According to the own protobuf website:

Protocol buffers are Google’s language-neutral, platform-neutral, extensible mechanism for serializing structured data – think XML, but smaller, faster, and simpler. You define how you want your data to be structured once, then you can use special generated source code to easily write and read your structured data to and from a variety of data streams and using a variety of languages.

Unlike XML, Protobuf messages are compact and serialized in binary, which drastically reduces message size and parsing overhead on devices that can now read and write messages faster, use less memory, and send data over the network with minimal bandwidth.

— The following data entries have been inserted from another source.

/-- Writes footprint bytes of a line at its site, as one access: time (R43, R66, R77, R114, R116). -/
def State.writeLine (s : State) (key : Nat) (j : Job) (va : Nat) (l : Loc) (ps : List (Nat × Nat × Nat)) :
    LineTry (State × Nat) :=
  let atHome := fun (ln : Nat) =>
    match s.homeReady ln true with
    | (s, false) => LineTry.hold s
    | (s, true) =>
      let d := (s.lineAt ln).data
      match badPieces d ps with
      | some a => .fault { code := Code.ecc, info := a, addr := va }
      | none =>
        let (s, time) := s.homeStore ln j.clock (patch (soundPieces d ps) ps)
        .ok (s.touchHome ln (cardHint j.card), time)
  match l with
  | .forme k off =>
    let base := off / 128 * 128
    let f := s.forme k
    match f.taggedAt base 128 with
    | some w => .fault { code := Code.clobber, addr := va / 128 * 128 + w - base }
    | none =>
      let units := (List.range 16).filter fun i =>
        (s.badAt (badForme k (base + 8 * i))).isSome
          && (ps.any fun p => decide (p.1 < 8 * i + 8) && decide (8 * i < p.2.1))
      if units.any fun i => !covers ps (8 * i) (8 * i + 8) then .fault { code := Code.ecc, info := arrSram, addr := va }
      else
        let (f, time) := f.stamp base j.clock
        let f := { f with data := ps.foldl (fun d p => writeBytes d (base + p.1) (p.2.1 - p.1) p.2.2) f.data }
        let s := { s with bad := units.foldl (fun b i => Tab.del (badForme k (base + 8 * i)) b) s.bad }
        let s := s.modForme k fun _ => f
        .ok (if Tab.find (off / 128) f.writer = some key then s.linePresent k (off / 128) else s, time)
  | .device pa => atHome (deviceLine pa)
  | .host pa => atHome (hostLine pa)
  | .platen pa =>
    let st := stackOf pa
    if s.packetsFor pa then .hold s
    else
      let marks := s.marksOf (pa / 128)
      match badPieces marks ps with
      | some a => .fault { code := Code.ecc, info := a, addr := va }
      | none =>
        let s := s.putMarks (pa / 128) (soundPieces marks ps)
        let (s, time) := s.platenStamp st (pa / 128) j.clock
        let base := pa / 128 * 128
        .ok ({ s with hbm := ps.foldl (fun m p => writeBytes m (base + p.1) (p.2.1 - p.1) p.2.2) s.hbm }, time)
  | .io _ => .fault (protection 10 va)
  | .peer .. => .fault (protection 9 va)

/-! ### What a job reads next -/

/-- The lines that hold `n` bytes at an address. -/
def linesOf (a n : Nat) : List Nat := if n = 0 then [] else (List.range ((a + n - 1) / 128 - a / 128 + 1)).map (a / 128 + ·)

/-- Bytes of a job's buffer. -/
def Job.bytes (j : Job) (a : Nat) : Nat → Nat
  | 0 => 0
  | n + 1 => (Tab.getD ((Tab.find (a / 128) j.buf).getD []) (a % 128) 0).toNat + 256 * j.bytes (a + 1) n

/-- The source spans of a destination line of a gather: for each element that the piece covers, its index word, or, once
that is known, its place in the table. An index not less than TEXT is an error (R115). -/
def Job.gatherSpans (j : Job) (p : Piece) : List (Nat × Except Trap (Nat × Nat × Nat)) :=
  let bpr := cardBpr j.card
  let n := p.hi - p.lo
  let first := p.src / bpr
  (List.range ((p.src + n - 1) / bpr - first + 1)).map fun i =>
    let e := first + i
    let lo := max p.src (e * bpr)
    let hi := min (p.src + n) (e * bpr + bpr)
    let idx := j.bytes (cardAddr j.card 1 + 4 * e) 4
    (cardAddr j.card 1 + 4 * e,
      if cardText j.card ≤ idx then .error (protection 8 (cardAddr j.card 1 + 4 * e))
      else .ok (cardTable j.card + idx * bpr + (lo - e * bpr), hi - lo, p.lo + (lo - p.src)))

/-- The first line of a list that the job has not read. -/
def Job.unread (j : Job) (lns : List Nat) : Option Nat := lns.find? fun l => !Tab.has j.buf l

/-- The next line that a gather reads for a destination line: element by element, its index and then its part of the table
(R114, R115). DEDUCED (log 54). -/
def Job.nextGather (j : Job) : List (Nat × Except Trap (Nat × Nat × Nat)) → Except Trap (Option Nat)
  | [] => .ok none
  | (idx, q) :: rest =>
    match j.unread (linesOf idx 4) with
    | some l => .ok (some l)
    | none =>
      match q with
      | .error t => .error t
      | .ok (a, n, _) =>
        match j.unread (linesOf a n) with
        | some l => .ok (some l)
        | none => j.nextGather rest

/-- The line to read next: an error ends the job; none when everything that the next delivery needs has been read. A copy
reads the lines that its next destination line needs, a collective reads its operand before it writes. DESIGN CHOICE
(log 76). -/
def Job.nextRead (j : Job) : Except Trap (Option Nat) :=
  match j.kind with
  | .coll =>
    .ok (j.unread ((readSpans j.kind j.card).flatMap fun p => linesOf p.1 p.2))
  | .copy =>
    if cardFill j.card then .ok none
    else
      match (planOf j.kind j.card)[j.done]? with
      | none => .ok none
      | some (_, ps) => .ok (j.unread (ps.flatMap fun p => linesOf p.src (p.hi - p.lo)))
  | .gather =>
    match (planOf j.kind j.card)[j.done]? with
    | none => .ok none
    | some (_, ps) => j.nextGather (ps.flatMap j.gatherSpans)

/-- The next element group of an ALLRED whose elements have all been read (R289). -/
def Job.groupReady (j : Job) : Option Nat :=
  if j.kind == .coll && !isPush j.kind j.card && decide (j.sent < groupCount j.card) &&
      (groupElems j.card j.sent).all fun e =>
        Tab.has j.buf (elemAddr (cardAddr j.card 1) (cardSstr j.card) (cardBpr j.card) e / 128) then some j.sent
  else none

/-- The values of an element group. -/
def Job.groupVals (j : Job) (i : Nat) : List Word :=
  (groupElems j.card i).map fun e =>
    BitVec.ofNat 32 (j.bytes (elemAddr (cardAddr j.card 1) (cardSstr j.card) (cardBpr j.card) e) 4)

/-- The plane of an element group (R282). -/
def Job.plane (j : Job) (i : Nat) : Nat := (j.jseq + i) % 128

/-- Whether the plane of an element group is up (R282). -/
def State.groupPlane (s : State) (j : Job) (i : Nat) : Bool := s.planeUp (j.plane i)

/-- Sends every element group that has been read whole, also of a group with one member: the switch returns the sum, here the
member's own value (R282, R288, R289, R291). A plane that is down ends the job (R292). -/
def State.sendGroups (s : State) (key : Nat) : Nat → State
  | 0 => s
  | fuel + 1 =>
    match Tab.find key s.jobs with
    | none => s
    | some j =>
      match j.groupReady with
      | none => s
      | some i =>
        if !s.groupPlane j i then s.failJob key (protection 13 (cardAddr j.card 1))
        else
          let p := { s.collTag j with line := i, vals := j.groupVals i, plane := j.plane i }
          ({ s with
             fabric := { s.fabric with coll := s.fabric.coll ++ [p] }
             jobs := Tab.put key { j with sent := i + 1 } s.jobs } : State).sendGroups key fuel

/-- A job that may act on its lines: started, not stalled, not ended. -/
def State.acting (s : State) (key : Nat) : Option Job :=
  match Tab.find key s.jobs with
  | some j => if j.started && !j.stalled && j.ended.isNone then some j else none
  | none => none

/-- Whether a job may start: it has no pending edge (R119). -/
def Job.startable (j : Job) : Bool := j.edges.isEmpty && !j.started && j.ended.isNone

/-- Whether a job of the same engine with PRIO set may start as well (Table 6.1). -/
def State.outranked (s : State) (j : Job) : Bool :=
  !Bits.bit (cardWord j.card 0) 4 && s.jobs.any fun (_, b) =>
    b.startable && Bits.bit (cardWord b.card 0) 4 && engineClock b.kind b.core == engineClock j.kind j.core

/-- JOB_START: a job without a pending edge begins, one with PRIO set ahead of the others (R111, R119). -/
def execJobStart (job : Nat) (s : State) : Host.Outcome State Fault Refusal :=
  match Tab.find job s.jobs with
  | some j =>
    if j.startable && !s.outranked j then
      .next { s with jobs := Tab.put job { j with started := true } s.jobs }
    else notEnabled "JOB_START"
  | none => notEnabled "JOB_START"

XML and JSON are human-readable formats, serialized as text. If you were to open a TR-069 session over HTTP (without TLS) and inspect the packets, you could actually see the messages and understand their contents. TR-369, on the other hand, uses binary encoding, so its messages aren’t directly readable. Fortunately, these packets are meant for computers, not humans 😅.

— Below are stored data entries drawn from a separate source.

/-- Queues an operation, or waits while the queue holds 4 (R246, R359). -/
def State.queueMma (s : State) (u : SlugUse) (x : XForm) (kept : Nat) : State :=
  if 4 ≤ (s.matrixQueue u.core u.part).length then s.holdAll u.team u.threads .matrix u.link
  else
    let m := u.op x kept
    let b := s.laneRegs u.team u.threads x.b.toNat (4 * quarterRegs u.slot)
    (s.pushOp u.core u.part { m with a := s.rowsOf m, b }).pastLink u.team u.threads u.next

/-- The four members of a quad. -/
def quadMembers (g : Nat) : List Nat := (List.range 4).map (g / 4 * 4 + ·)

/-- Positions of a quad whose group waits in the rendezvous, as a mask (Table 23.1). -/
def Team.quadMask (t : Team) (g : Nat) : Nat :=
  Bits.maskOf (((quadMembers g).filter fun m => ((Tab.find m t.groups).map fun x => x.quad.isSome).getD false).map (· % 4))

/-- Whether a quad exists and every member has a live thread (R247). -/
def Team.quadWhole (t : Team) (g : Nat) : Bool :=
  (quadMembers g).all fun m => Tab.has t.groups m && !(t.hwLive m).isEmpty

/-- Ends a rendezvous with QUAD_MISMATCH in the members that wait, by group and lane (R247). -/
def State.quadMismatch (s : State) (k g : Nat) : State :=
  match s.team? k with
  | none => s
  | some t =>
    let mask := t.quadMask g
    let ms := (quadMembers g).filter fun m => Bits.bit mask (m % 4)
    let s := s.modTeam k fun t => ms.foldl (fun t m =>
      t.modGroup m fun x => { x with quad := none, mmaq := x.mmaq + 1 }) t
    ms.foldl (fun s m => (t.hwLive m).foldl (fun s n =>
      (s.modThread { team := k, n } fun th => { th with wait := .ready }).deliver { team := k, n }
        { code := Code.quadMismatch, info := mask } 0) s) (s.reapSlugs t.core k)

/-- A member's quarters of B, by lane: `n` registers from `r` of each thread. -/
def Team.quarters (t : Team) (m r n : Nat) : List (List Nat) :=
  (List.range 32).map fun c => match Tab.find (m * 32 + c) t.threads with
    | some th => (regSpan r n).map fun i => (th.v i).toNat
    | none => []

/-- Threads of a member whose rows of A or quarters of B, of `n` registers, have an uncorrectable register, with the first one
(R37). -/
def Team.badQuarters (t : Team) (m : MatrixOp) (n : Nat) : List (Nat × Nat) :=
  (t.hwLive m.group).filterMap fun l => ((Tab.find l t.threads).bind fun th =>
    (regSpan m.areg m.aregs ++ regSpan m.breg n).find? fun i => th.bad.contains i).map fun i => (l, i)

/-- A member whose registers cannot be read leaves the rendezvous: the threads that read an uncorrectable register fault, its
others issue the instruction again; its partners go on waiting (R37, R225, R247). -/
def State.quadUnsound (s : State) (k m : Nat) (bad : List (Nat × Nat)) : State :=
  match s.team? k with
  | none => s
  | some t =>
    let s := s.modTeam k fun t => t.modGroup m fun x => { x with quad := none }
    let s := (t.hwLive m).foldl (fun s n => s.modThread { team := k, n } fun th => { th with wait := .ready }) s
    (bad.foldl (fun s (n, r) => s.deliver { team := k, n } { code := Code.ecc, info := 4, addr := r } 0) s).reapSlugs t.core k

Here is what a TR-369 message looks like:

{
   "header": {
       "msg_id": "b7dc38ea-aefb-4761-aa55-edaa97adb2f0",
       "msg_type": 1
   },
   "body": {
       "request": {
           "get": {
               "paramPaths": [
                   "Device."
               ],
               "maxDepth": 1
           }
       }
   }
}

Here is what it looks like in the wire:

0a03312e30120e6f6b746f7075732d302d6d7174741a0e70726f746f3a3a6f6b746f7075733adb0112d8010a280a2465346462383464362d653930662d346264392d626366372d316331633338343935623162100112ab010aa8010aa5010a1e4465766963652e446576696365496e666f2e4d616e7566616374757265720a1b4465766963652e446576696365496e666f2e4d6f64656c4e616d650a214465766963652e446576696365496e666f2e536f66747761726556657273696f6e0a1e4465766963652e446576696365496e666f2e53657269616c4e756d6265720a1e4465766963652e446576696365496e666f2e50726f64756374436c6173731501000000

There is one advantage of using Protobuf, which I think is incredible: you define a ".proto" file specifying message structures, and this file generates the same structure in different languages! This means that even if you have different projects, teams, and applications, you can make sure they're always understanding each other. In a real-world scenario, you have OBUSPA (built with C) keeping the same messaging structure and contracts of Oktopus (built with Go). It avoids bad implementations of the defined standard.

The Impact

The choice of encoding is more than just a detail; it directly affects device performance, network efficiency, and scalability. With XML, each message is verbose, containing repeated tags and text-based structures that inflate message sizes and require significant CPU and memory to parse. For a single TR-069 request, this might not seem critical, but when managing thousands or millions of devices, the cumulative impact on bandwidth, latency, and server load becomes significant. Protobuf, on the other hand, is fast and lightweight.

This reduction in overhead translates to real-world benefits: devices respond faster, ISPs can push commands or collect telemetry without congesting networks, and scaling to millions of endpoints becomes feasible. Essentially, Protobuf doesn’t just encode data; together with the TR-369 specification, it unlocks efficiency, telemetry, responsiveness, and the ability to manage devices at a massive scale.